▶ _Study material_
/-! ### The table of a pair -/

theorem prpForget_does {n : Fin 2} (hset : s.settled) (hlen : n.val < s.ing.pairs.length) (source : List Byte) :
    Does (.prpEntryForget n source) s [.ing] [(prpIndex n.val, 7)] [] (fun t =>
      (t.pair n.val).nodes = (s.pair n.val).nodes.filter (fun w =>
        !(w.source = source && decide (w.tick + s.c (prpIndex n.val) 2 * tickMs ≤ s.raw))) ∧
      t.num (prpIndex n.val) 7 = (t.pair n.val).nodes.length) := by
  have low : prpIndex n.val < 0x6201 := by unfold prpIndex; omega
  obtain ⟨v, hv⟩ : ∃ v, v = s.modPair n.val (fun x => { x with nodes := x.nodes.filter (fun w =>
      !(w.source = source && decide (w.tick + s.c (prpIndex n.val) 2 * tickMs ≤ s.raw))) }) := ⟨_, rfl⟩
  have forgets : s.prpForget n.val source = v.countNodes n.val := by rw [hv]; rfl
  have count : v.countNodes n.val = v.set (prpIndex n.val) 0x07 0 (.int (v.pair n.val).nodes.length) := rfl
  refine Does.of_state (f := fun s => s.prpForget n.val source) rfl hset.raises (forgets.trans count) ?_ (by simp) (fun t ht => ?_)
  · rw [hv]
    exact (Effect.start.modPair _ _ (by simp)).setLow _ _ _ _ (by simp) low
  · rw [ht.pair_keep (by simp), ht.num_low (by simp) low, State.num_set, State.pair_set]
    refine ⟨?_, by simp⟩
    rw [hv, pair_modPair _ hlen]

/-! ### Supervision -/

theorem sendTwice_pair (x y : TxItem) (hlen : n < s.ing.pairs.length) :
    (s.sendTwice n x y).pair n = { s.pair n with txSeq := ((s.pair n).txSeq + 1) % 65536 } := by
  change (s.takeRctSeq n).pair n = _
  exact nth_modify _ _ _ _ hlen

theorem rctSeq_of_pair (hlen : n < s.ing.pairs.length) : s.rctSeq n = (s.pair n).txSeq := by
  simp [State.rctSeq, State.pair, nth, List.getD_eq_getElem?_getD, hlen]

theorem prpPairOf_even (hn : n < 2) (h : s.cB (prpIndex n) 1 = true) : s.prpPairOf (2 * n) = some n := by
  unfold State.prpPairOf
  rw [Nat.mul_div_cancel_left _ (by omega), if_pos ⟨by omega, h⟩]

/-- A supervision frame's interval begins anew. -/
def State.supervise (s : State) (n : Nat) : State := s.modPair n (fun x => { x with supervised := s.raw })

theorem prpSupervise_due (started : s.started = true) (on : s.cB (prpIndex n) 1 = true)
    (due : (s.pair n).supervised + s.c (prpIndex n) 3 * tickMs ≤ s.raw) :
    s.prpSupervise n = (s.supervise n).originate (2 * n) 0 (s.mgmtTagged (2 * n) ([0x01, 0x15, 0x4E, 0x00, 0x01, 0x00] ++ macOf (2 * n) ++
      [0x88, 0xFB, 0x00, 0x01] ++ beBytes 2 (s.pair n).txSeq ++ [20, 6] ++ macOf (2 * n) ++ [0, 0])) := by
  unfold State.prpSupervise
  exact if_neg (by simp [started, on]; omega)

theorem prpSupervise_does {n : Fin 2} {seq : Nat} {body : List Byte} (hset : s.settled) (hlen : n.val < s.ing.pairs.length)
    (started : s.started = true) (on : s.cB (prpIndex n.val) 1 = true)
    (due : (s.pair n.val).supervised + s.c (prpIndex n.val) 3 * tickMs ≤ s.raw) (up : PairUp s n.val) (hseq : seq = (s.pair n.val).txSeq)
    (hbody : body = s.mgmtTagged (2 * n.val) ([0x01, 0x15, 0x4E, 0x00, 0x01, 0x00] ++ macOf (2 * n.val) ++ [0x88, 0xFB, 0x00, 0x01] ++
      beBytes 2 seq ++ [20, 6] ++ macOf (2 * n.val) ++ [0, 0])) :
    Does (.prpSupervisionTransmit n) s [.ing, .wire] [(pCnt (2 * n.val), 0x16), (pCnt (2 * n.val + 1), 0x16)] [] (fun t =>
      (t.pair n.val).supervised = s.raw ∧ (t.pair n.val).txSeq = (seq + 1) % 65536 ∧
      ∃ l, t.wire = s.wire ++ [Output.frame (2 * n.val) (withRct 0xA seq body), Output.frame (2 * n.val + 1) (withRct 0xB seq body)] ++ l) := by
  have length : n.val < (s.supervise n.val).ing.pairs.length := by simpa [State.supervise, State.modPair, modNth] using hlen
  have pair : (s.supervise n.val).pair n.val = { s.pair n.val with supervised := s.raw } := pair_modPair _ hlen
  obtain ⟨d, e, sends⟩ := originateFrom_pair (s := s.supervise n.val) (prpPairOf_even n.isLt on) (by exact up) 0 [] body
  have post : s.prpSupervise n.val =
      (s.supervise n.val).sendTwice n.val (twin n.val 0 seq 0 d body) (twin n.val 1 seq 0 e body) := by
    rw [prpSupervise_due started on due, ← hseq, ← hbody, State.originate, sends, rctSeq_of_pair length, pair, hseq]
  refine Does.of_state (f := fun s => s.prpSupervise n.val) rfl hset.raises post ?_ (by simp) (fun t ht => ?_)
  · exact (Effect.start.modPair _ _ (by simp)).andQuiet (sendTwice_effect _ _ _ n.isLt (by simp) (by simp) (by simp) (by simp))
  · rw [ht.pair_keep (by simp), sendTwice_pair _ _ length, pair]
    exact ⟨rfl, by rw [hseq], [], by rw [ht.wire_keep (by simp), sendTwice_wire, List.append_nil]; rfl⟩
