-- ==== Sys2Proof/Machine/MulDiv.lean ====
section
/-! DEFINITION. Multiply and divide instructions (spec/43_mul_div.md). -/

namespace Sys2Proof.Machine

/-- Whether a true product is in the signed 32-bit range (43_mul_div R311, R312). -/
def fitsSigned32 (p : Int) : Bool := decide (-2 ^ 31 ≤ p ∧ p ≤ 2 ^ 31 - 1)

/-- The IDIV quotient, by `P_IDIV` (43_mul_div R314, log 5). -/
def idivQuotient (p : Params) (n d : Int) : Int :=
  match p.idiv with
  | .trunc => n.tdiv d
  | .floor => n.fdiv d

/-- `F7 20` MUL r/m32 (43_mul_div R310). -/
def execMulRm32 (rm : Rm32) (s : State) : Outcome :=
  ((readPlace (Rm32.place rm) s).bind fun x s =>
    let p := (s.reg .eax).toNat * x.toNat
    let low := BitVec.ofNat 32 p
    let s := (s.setReg .eax low).setReg .edx 0
    .ok () (s.setFlags (mulFlags low (decide (p ≤ 0xFFFFFFFF)) s.flags))).outcome

/-- `F7 28` IMUL r/m32 (43_mul_div R311). -/
def execImulRm32 (rm : Rm32) (s : State) : Outcome :=
  ((readPlace (Rm32.place rm) s).bind fun x s =>
    let p := (s.reg .eax).toInt * x.toInt
    let low := BitVec.ofInt 32 p
    let s := (s.setReg .eax low).setReg .edx 0
    .ok () (s.setFlags (mulFlags low (fitsSigned32 p) s.flags))).outcome

/-- `0F AF` IMUL2 r32, r/m32 (43_mul_div R312). -/
def execImul2R32Rm32 (r : Reg32) (rm : Rm32) (s : State) : Outcome :=
  ((readPlace (.reg32 r) s).bind fun a s =>
    (readPlace (Rm32.place rm) s).bind fun b s =>
    let p := a.toInt * b.toInt
    let low := BitVec.ofInt 32 p
    (writePlace (.reg32 r) low s).bind fun _ s =>
    .ok () (s.setFlags (mulFlags low (fitsSigned32 p) s.flags))).outcome

/-- `F7 30` DIV r/m32 (43_mul_div R313). -/
def execDivRm32 (rm : Rm32) (s : State) : Outcome :=
  ((readPlace (Rm32.place rm) s).bind fun x s =>
    let a := s.reg .eax
    if x = 0 then raise (Fault.divideByZero s.eip) s
    else .ok () ((s.setReg .eax (BitVec.ofNat 32 (a.toNat / x.toNat))).setReg .edx
      (BitVec.ofNat 32 (a.toNat % x.toNat)))).outcome

/-- `F7 38` IDIV r/m32 (43_mul_div R314). -/
def execIdivRm32 (rm : Rm32) (s : State) : Outcome :=
  ((readPlace (Rm32.place rm) s).bind fun x s =>
    let n := (s.reg .eax).toInt
    let d := x.toInt
    let q := idivQuotient s.params n d
    if x = 0 then raise (Fault.divideByZero s.eip) s
    else if fitsSigned32 q then
      .ok () ((s.setReg .eax (BitVec.ofInt 32 q)).setReg .edx (BitVec.ofInt 32 (n - q * d)))
    else raise (Fault.divideOverflow s.eip) s).outcome

end Sys2Proof.Machine
end

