-- ==== Sys2Proof/Safety.lean ====
section
/-! DEFINITION. The terms claims are stated in: what an access or an operand gives, the invariant of the
machine, what stays unchanged, and the meaning of the flags as numbers. -/

namespace Sys2Proof.Machine

/-! ## Memory as a claim sees it -/

/-- One byte of physical memory: the model's read of one byte. -/
def State.byteAt (s : State) (a : Nat) : Byte := s.mmu.phys.read a

/-- The physical address an access at `v` moves its bytes from or to (20_memory R82, R88). -/
def physAddr (v : Word) (s : State) : Option Nat :=
  match s.mmu.translate s.params v with
  | .ok a _ => some a
  | .err _ _ => none

/-- An access of width `w` at `v` completes: its page has or gets a frame, and its bytes lie in memory. -/
def Accessible (v : Word) (w : Width) (s : State) : Prop :=
  ∃ a, physAddr v s = some a ∧ a + w.bytes ≤ s.params.memSize

/-- The value an access of width `w` at `v` reads (20_memory R95). -/
def loadedValue (v : Word) (w : Width) (s : State) : Word :=
  match s.mmu.translate s.params v with
  | .ok a m => wordOfBytes (m.phys.readBytes a w.bytes)
  | .err _ _ => 0

/-- `n` bytes where the fetch at EIP finds its first byte (30_encoding R180). -/
def codeBytes (n : Nat) (s : State) : List Byte :=
  match s.mmu.translate s.params s.eip with
  | .ok a m => m.phys.readBytes a n
  | .err _ _ => []

/-- The frame a page has without a page fault. -/
def frameOf (s : State) (page : Nat) : Option Nat :=
  match tableFind s.mmu.tlb page with
  | some f => some f
  | none => s.mmu.residentFrame page

/-- The bytes of an access of width `w` at `v`. -/
def accessBytes (v : Word) (w : Width) (s : State) (a : Nat) : Prop :=
  ∃ b, physAddr v s = some b ∧ b ≤ a ∧ a < b + w.bytes

/-! ## Operands as a claim sees them -/

/-- Reading and writing the place completes. -/
def placeReady (p : Place) (s : State) : Prop :=
  match p with
  | .reg8 _ => True
  | .reg32 _ => True
  | .mem w m => Accessible (effectiveAddress m s) w s

/-- The value of a place, as an unsigned number below 2^(8w) (40_execution R205). -/
def placeValue (p : Place) (s : State) : Word :=
  match p with
  | .reg8 r => (s.regs.get8 r).setWidth 32
  | .reg32 r => s.reg r
  | .mem w m => loadedValue (effectiveAddress m s) w s

def operandReady (o : Operand) (s : State) : Prop :=
  match o with
  | .place p => placeReady p s
  | .imm8 _ => True
  | .imm32 _ => True

/-- The value of an operand; an imm8 is 0 to 255 (40_execution R205). -/
def operandValue (o : Operand) (s : State) : Word :=
  match o with
  | .place p => placeValue p s
  | .imm8 v => v.setWidth 32
  | .imm32 v => v

/-- The bytes a write of the place stores. -/
def storedBytes (p : Place) (s : State) (a : Nat) : Prop :=
  match p with
  | .reg8 _ => False
  | .reg32 _ => False
  | .mem w m => accessBytes (effectiveAddress m s) w s a

/-- The 32-bit registers a write of the place changes. -/
def writtenRegs (p : Place) : List Reg32 :=
  match p with
  | .reg8 r => [Reg8.parent r]
  | .reg32 r => [r]
  | .mem _ _ => []

/-- A place or an operand in memory. -/
def placeInMemory : Place → Prop
  | .reg8 _ => False
  | .reg32 _ => False
  | .mem _ _ => True

def operandInMemory : Operand → Prop
  | .place p => placeInMemory p
  | .imm8 _ => False
  | .imm32 _ => False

▶ _Brief_
Each line from the top of the entries above through the line containing "have count : v.countNodes" must be transcribed exactly, and no other line may appear.

▶ _Output of the task_
/-! ### The table of a pair -/

theorem prpForget_does {n : Fin 2} (hset : s.settled) (hlen : n.val < s.ing.pairs.length) (source : List Byte) :
    Does (.prpEntryForget n source) s [.ing] [(prpIndex n.val, 7)] [] (fun t =>
      (t.pair n.val).nodes = (s.pair n.val).nodes.filter (fun w =>
        !(w.source = source && decide (w.tick + s.c (prpIndex n.val) 2 * tickMs ≤ s.raw))) ∧
      t.num (prpIndex n.val) 7 = (t.pair n.val).nodes.length) := by
  have low : prpIndex n.val < 0x6201 := by unfold prpIndex; omega
  obtain ⟨v, hv⟩ : ∃ v, v = s.modPair n.val (fun x => { x with nodes := x.nodes.filter (fun w =>
      !(w.source = source && decide (w.tick + s.c (prpIndex n.val) 2 * tickMs ≤ s.raw))) }) := ⟨_, rfl⟩
  have forgets : s.prpForget n.val source = v.countNodes n.val := by rw [hv]; rfl
  have count : v.countNodes n.val = v.set (prpIndex n.val) 0x07 0 (.int (v.pair n.val).nodes.length) := rfl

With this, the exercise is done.